Presbyterian Church of Ghana consults stakeholders on higher education
The 2020 Presbyterian Church of Ghana (PCG), stakeholder consultation meeting on higher education for all heads of its higher educational institutions has ended at the Hill View Hotel in Accra.
The institutions are Senior High Schools, Colleges of Education and the Presbyterian University College.
The four-day meeting on the theme; “Enhancing Quality Education Delivery in Presbyterian Institutions-The Role of Educational Administrators,” with the sub-theme: Excelling beyond the challenges of COVID-19, discussed effective ways, and strategies to managing educational institutions of the Church in terms of discipline, practice and infrastructure development, as a partner to government in the delivery of quality education.
Dr Yaw Osei Adutwum, the Deputy Minister of Education, at the opening ceremony said the world had gotten to a stage where higher education had become critical to turn around the fortunes of nations, and Ghana could not be left behind.
He called for enhanced investments into higher education, and the development of “leapfrog strategies,” that would enhance enrolment levels without compromising on quality, to catch up faster with the racing pace of knowledge in the developed world and also for Africans to remain relevant “in our own spaces.”
Dr Adutwum said though access to higher educational levels were important, the quality was critical, saying stakeholders had over the years raised concerns about the fallen standards in education, as the job market continued to complain about the sub-standard products from the country’s higher educational institutions.
He encouraged mainstream universities and their affiliate institutions, to see themselves as “recycling plans,” where even if garbage were put in, should come out refined, rather than sticking to the current mass production of students who had little or no ability to create wealth through critical thinking, creativity, and were unprepared for the job market.
Dr Adutwum advised that in building the prestige required in Presbyterian Universities and other Colleges of Education, the institutions should consider the creation of environments that encouraged students to develop assertiveness, to be able to ask critical questions and meaningfully contribute to discussions during their instructional periods and on other platforms.
On incidence of the COVID-19 pandemic and its adverse effect on education globally, he said the post era was going to present an interesting stage for the entire world, with a heavy toll especially, on developing countries, including; Ghana, and could adversely affect Human Index Capital, if nothing was done to avert the situation.

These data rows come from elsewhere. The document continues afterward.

-- ==== Sys2Proof/Machine/State.lean ====
section
/-! DEFINITION. The state of the FH240 as plain data: every piece of state the spec names, the queue of waiting commands, and
the state after reset. -/

namespace Sys2Proof.Machine

/-- A timer of the part's own time base: `none` stopped, `some t` running with `t` seconds measured since it restarted
(the report timer of R200 counts minutes instead). -/
abbrev Timer := Option Nat

/-! ### The halt line (chapter 1) -/

/-- A transmitter (R4, R9, R12): idle with its gap run, holding its gap, or sending a frame. -/
inductive Tx (α : Type) where
  | idle
  | gap
  | sending (frame : α)
  deriving DecidableEq, Repr

/-- The three kinds of frame the FH240 originates (chapter 1.4). -/
inductive OwnKind where
  | answer | haltReport | journal
  deriving DecidableEq, Repr

/-- An own frame: its kind, which R12 reports when it has left, and its characters. -/
structure OwnFrame where
  kind  : OwnKind
  chars : List Byte
  deriving DecidableEq, Repr

/-- What the upline transmitter sends: a forwarded frame or an own frame (R13). -/
inductive UpFrame where
  | transit (chars : List Byte)
  | own (frame : OwnFrame)
  deriving DecidableEq, Repr

/-- The line unit (chapter 1). -/
structure Line where
  straps       : Straps
  upReady      : Bool            -- R5: the upline receiver has seen its idle line since the cold start
  downReady    : Bool
  downTx       : Tx (List Byte)
  upTx         : Tx UpFrame
  outboundQ    : List (List Byte)
  inboundQ     : List (List Byte)
  ownQ         : List OwnFrame
  streak       : Nat
  linkTimer    : Timer
  linkLost     : Bool
  checkErrors  : Nat
  transitDrops : Nat
  ownDrops     : Nat
  deriving DecidableEq, Repr

/-! ### Loads and settings (chapter 2) -/

/-- R24: the target of a TIMETABLE load. -/
inductive Target where
  | today | next
  deriving DecidableEq, Repr

/-- R24: the further fields of a TIMETABLE load. -/
structure LoadRange where
  target : Target
  fromDay : Nat
  toDay : Nat
  deriving DecidableEq, Repr

/-- R22: an open staging area; `segments` has one place per segment index. -/
structure Staging where
  version  : Nat
  segments : List (Option (List Byte))
  range    : Option LoadRange
  silence  : Nat                 -- seconds since the load-silence timer restarted (R26)
  deriving DecidableEq, Repr

/-- R22: one staging area for each table kind, `none` when empty. -/
structure Loader where
  timetable : Option Staging
  fares     : Option Staging
  windows   : Option Staging
  cadence   : Option Staging
  deny      : Option Staging
  deriving DecidableEq, Repr

/-- Table 2-7: the twenty settings, in the order of their ids. -/
structure Settings where
  linkSilence   : Nat
  ackWindow     : Nat
  inactivity    : Nat
  staleWindow   : Nat
  lapseWindow   : Nat
  cancelDisplay : Nat
  wakeLead      : Nat
  reportEvery   : Nat
  denyAgeLimit  : Nat
  cardFloor     : Nat
  cardDaily     : Nat
  cardCount     : Nat
  serialsLow    : Nat
  tubeLow10     : Nat
  tubeLow20     : Nat
  tubeLow50     : Nat
  tubeLow100    : Nat
  mergeShare    : Nat
  journalL1     : Nat
  journalL2     : Nat
  deriving DecidableEq, Repr

/-! ### Clock and cadence (chapter 3) -/

/-- R107: a panel's mode. -/
inductive PanelMode where
  | off | dim | on
  deriving DecidableEq, Repr

/-- R48: the holiday rule of a cadence entry. -/
inductive HolidayRule where
  | any | notOnHoliday | onlyOnHoliday
  deriving DecidableEq, Repr

/-- Table 3-2: the action of a cadence entry; a flag set holds control flags only (R49). -/
inductive CadenceAction where
  | flagsSet (set : BitVec 13)
  | flagsClear (set : BitVec 13)
  | panelMode (panel : Nat) (mode : PanelMode)
  | windowShow (window : Nat)
  | windowHide (window : Nat)
  | sendReport
  deriving DecidableEq, Repr

/-- R48: a cadence entry. The condition is a flag number of Table 12-6 and how the flag must stand. -/
structure CadenceEntry where
  weekdays  : BitVec 7
  holiday   : HolidayRule
  value     : BitVec 11
  mask      : BitVec 11
  condition : Option (Nat × Bool)
  action    : CadenceAction
  deriving DecidableEq, Repr

/-- R41: the fields of a CLOCK SET that has passed its checks. -/
structure ClockFields where
  day     : Nat
  weekday : Nat
  minute  : Nat
  second  : Nat
  deriving DecidableEq, Repr

/-- R41, R44: a CLOCK SET whose ticks are being made: the ticks still to make, the second it then takes, and how it was
addressed, which decides whether it is answered. -/
structure ClockMove where
  left   : Nat
  second : Nat
  to_    : Dest
  deriving DecidableEq, Repr

/-- R38, R48, R50: the clock, the cadence table in force and the cadence high mark; the CLOCK SET whose ticks are being made, and
those that wait until it is completed, oldest first (R41), each with its addressing and its fields: none where its length or a field is
out of range, whose REFUSED(FIELD) waits for its turn too (R16). -/
structure Clock where
  second         : Nat
  minute         : Nat
  day            : Nat
  weekday        : Nat
  valid          : Bool
  jumped         : Bool
  highMark       : Option Nat
  cadence        : List CadenceEntry
  cadenceVersion : Nat
  move           : Option ClockMove
  waiting        : List (Dest × Option ClockFields)
  deriving DecidableEq, Repr

/-! ### Timetable and running state (chapter 4) -/

/-- R59: UP or DOWN. -/
inductive TrainDir where
  | up | down
  deriving DecidableEq, Repr

/-- Table 4-1: a service record. `days` has bit d for weekday d; a calling entry is a stop index and minutes after departure. -/
structure Service where
  id       : Nat
  dir      : TrainDir
  platform : Nat
  arrival  : Option Nat
  dep      : Nat
  days     : BitVec 7
  holiday  : Bool
  request  : Bool
  sellable : Bool
  calls    : List (Nat × Nat)
  deriving DecidableEq, Repr

/-- R58: a loaded bank. -/
structure Bank where
  version  : Nat
  fromDay  : Nat
  toDay    : Nat
  services : List Service
  deriving DecidableEq, Repr

/-- Table 4-2: the states of a running entry. -/
inductive RunState where
  | planned | running | stale | arriving | departed | cancelled | lapsed
  deriving DecidableEq, Repr

/-- R65: the six kinds of running note. -/
inductive NoteKind where
  | delay | approach | departed | cancel | reinstate | platform
  deriving DecidableEq, Repr

/-- R67: the content of a note, its delay and platform brought into range. -/
structure NoteContent where
  kind        : NoteKind
  delay       : Int
  platform    : Nat
  stopOrdered : Bool
  deriving DecidableEq, Repr

/-- R62: a running entry. It holds a copy of its service record (log entry 22). -/
structure RunEntry where
  svc         : Service
  day         : Nat
  state       : RunState
  delay       : Int
  platform    : Nat
  stopOrdered : Bool
  noteAge     : Nat
  last        : Option NoteContent
  deriving DecidableEq, Repr

/-- R75: the state of a stop request. -/
inductive ReqState where
  | lodged | ordered
  deriving DecidableEq, Repr

/-- R75: the source of a stop request. -/
inductive ReqSource where
  | sale | button
  deriving DecidableEq, Repr

/-- R75: an entry of the stop request list. -/
structure StopReq where
  id     : Nat
  day    : Nat
  state  : ReqState
  minute : Nat
  source : ReqSource
  deriving DecidableEq, Repr

/-- The timetable unit (chapter 4). -/
structure Timetable where
  running      : Option Bank
  standing     : Option Bank
  entries      : List RunEntry
  holdover     : List RunEntry
  stopReqs     : List StopReq
  expired      : Bool
  unknownNotes : Nat
  deriving DecidableEq, Repr

/-! ### Departure board (chapter 5) -/

/-- R84: how a cell is drawn. -/
inductive CellAttr where
  | normal | inverse | flash
  deriving DecidableEq, Repr

/-- R84: a character cell. -/
structure Cell where
  code : Nat
  attr : CellAttr
  deriving DecidableEq, Repr

/-- R84: the 40 cells of a row, from the left. -/
abbrev Row := List Cell

/-- R84: a space. -/
def Cell.space : Cell := ⟨32, .normal⟩

/-- Forty spaces (R84, R86, R89). -/
def spaces : Row := List.replicate 40 Cell.space

/-- R86: a panel entry of the window table. -/
structure PanelEntry where
  panel   : Nat
  present : Bool
  rows    : Nat
  deriving DecidableEq, Repr

/-- Table 5-1: the four kinds of LIVE window. -/
inductive WinKind where
  | departures | nextTrain | notices | clock
  deriving DecidableEq, Repr

/-- Table 5-1: a window descriptor, with its run-time shown state (R91), composition mark (R92) and candidate set (R94).
`live` is `none` for a FIXED window. Bit p − 1 of `platforms` is platform p; bit 0 of `dirs` is UP, bit 1 DOWN. -/
structure Window where
  number      : Nat
  panel       : Nat
  first       : Nat
  base        : Nat
  length      : Nat
  reverse     : Bool
  live        : Option WinKind
  platforms   : BitVec 4
  dirs        : BitVec 2
  inclCanc    : Bool
  callingRows : Bool
  moreLine    : Bool
  shown       : Bool
  marked      : Bool
  cands       : List (Nat × Nat)
  deriving DecidableEq, Repr

/-- The board composer (chapter 5). `store` lists the rows that are not all spaces, row numbers rising (R84). -/
structure Board where
  store   : List (Nat × Row)
  version : Nat
  panels  : List PanelEntry
  windows : List Window
  banners : List Row
  deriving DecidableEq, Repr

/-! ### Panel port (chapter 6) -/

/-- R105: a panel record. `marks` has one send mark for each panel row, so its length is the record's `rows`. -/
structure PanelRec where
  present     : Bool
  marks       : List Bool
  mode        : PanelMode
  eff         : PanelMode
  silent      : Bool
  miss        : Nat
  modePending : Bool
  pingTimer   : Timer
  pingDue     : Bool
  deriving DecidableEq, Repr

/-- R109: the kind of the message in flight; a ROW keeps its panel row. -/
inductive BusMsg where
  | row (r : Nat) | mode | ping
  deriving DecidableEq, Repr

/-- The panel port (chapter 6): the records of panels 1..6 in order, the round-robin place and the transaction in flight. -/
structure Panels where
  recs     : List PanelRec
  place    : Nat
  inFlight : Option (Nat × BusMsg)
  deriving DecidableEq, Repr

/-! ### Fares (chapter 7) -/

/-- Table 7-1: a stop entry; `group` is `none` for NONE. Characters are codes 32..126. -/
structure Stop where
  name  : List Nat
  code  : List Nat
  dist  : Nat
  group : Option Nat
  deriving DecidableEq, Repr

/-- Table 7-2: a tariff group. -/
structure Tariff where
  boarding : Nat
  rate1    : Nat
  taper    : Nat
  rate2    : Nat
  cap      : Nat
  offPeak  : Nat
  conc     : Nat
  barred   : Bool
  ret      : Nat
  deriving DecidableEq, Repr

/-- R113: the stop and fare table in force. -/
structure FareTable where
  version   : Nat
  home      : Nat
  step      : Nat
  childMin  : Nat
  groups    : List Tariff
  workBands : List (Nat × Nat)
  restBands : List (Nat × Nat)
  stops     : List Stop
  deriving DecidableEq, Repr

/-- R121: the band of a quote. -/
inductive Band where
  | offPeak | peak
  deriving DecidableEq, Repr

/-- R119: a quote. -/
structure Quote where
  adult    : Option Nat
  child    : Option Nat
  conc     : Option Nat
  total    : Nat
  band     : Band
  step     : Nat
  version  : Nat
  destName : List Nat
  destCode : List Nat
  homeName : List Nat
  homeCode : List Nat
  deriving DecidableEq, Repr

He said challenges such as teacher absenteeism, poor utilization of instructional periods by instructors, inadequate supervision by the requisite authorities, and also the firm positions taken by some lecturers, especially, in higher educational levels, demanded that students “gave back” their instructional notes without value addition during examinations, were contributory factors for the poor educational outcomes in Ghana.
He cited intervention programmes, including; the Free SHS policy for enhanced enrollment, the focus on quality Technical and Vocational Educational Training, and Science, Technology, Engineering and Mathematics as “touch bearing” initiatives to ensure Ghana’s progression towards sustainable development.
He said there were infrastructural upgrade ongoing in higher educational institutions, to accommodate the large number of student intake, and to address the current double track system.
Dr Kofi Awusabo-Asare, the Chairman of the National Accreditation Board, urged all Heads of higher educational institutions to draw up continuity plans if they did not have one in place, which must be used alongside crisis management interventions on teaching and learning, using various social media outlets and other virtual learning platforms.
He urged them to also develop quality e-resources saying, “Virtual teaching and learning has now come to stay,” and that universities must tap into the use of the new opportunities that COVID-19 presented, and invest in research outcomes of students by reviewing strategies for long term effects.
Dr. Awusabo-Asare also encouraged Presbyterian higher educational institutions to remain the “light” towards promoting self-discipline, creating resilience by removing locational disadvantages and further creating awareness of their existence through the show of excellence by the output of their students.
The Rt. Rev. Professor Joseph Obiri Yeboah Mante, the Moderator of the General Assembly of the Church, thanked the speakers and the participants for the contributions, and encouraged them to continue the discussion for more ideas and innovations to improve Ghana’s higher education.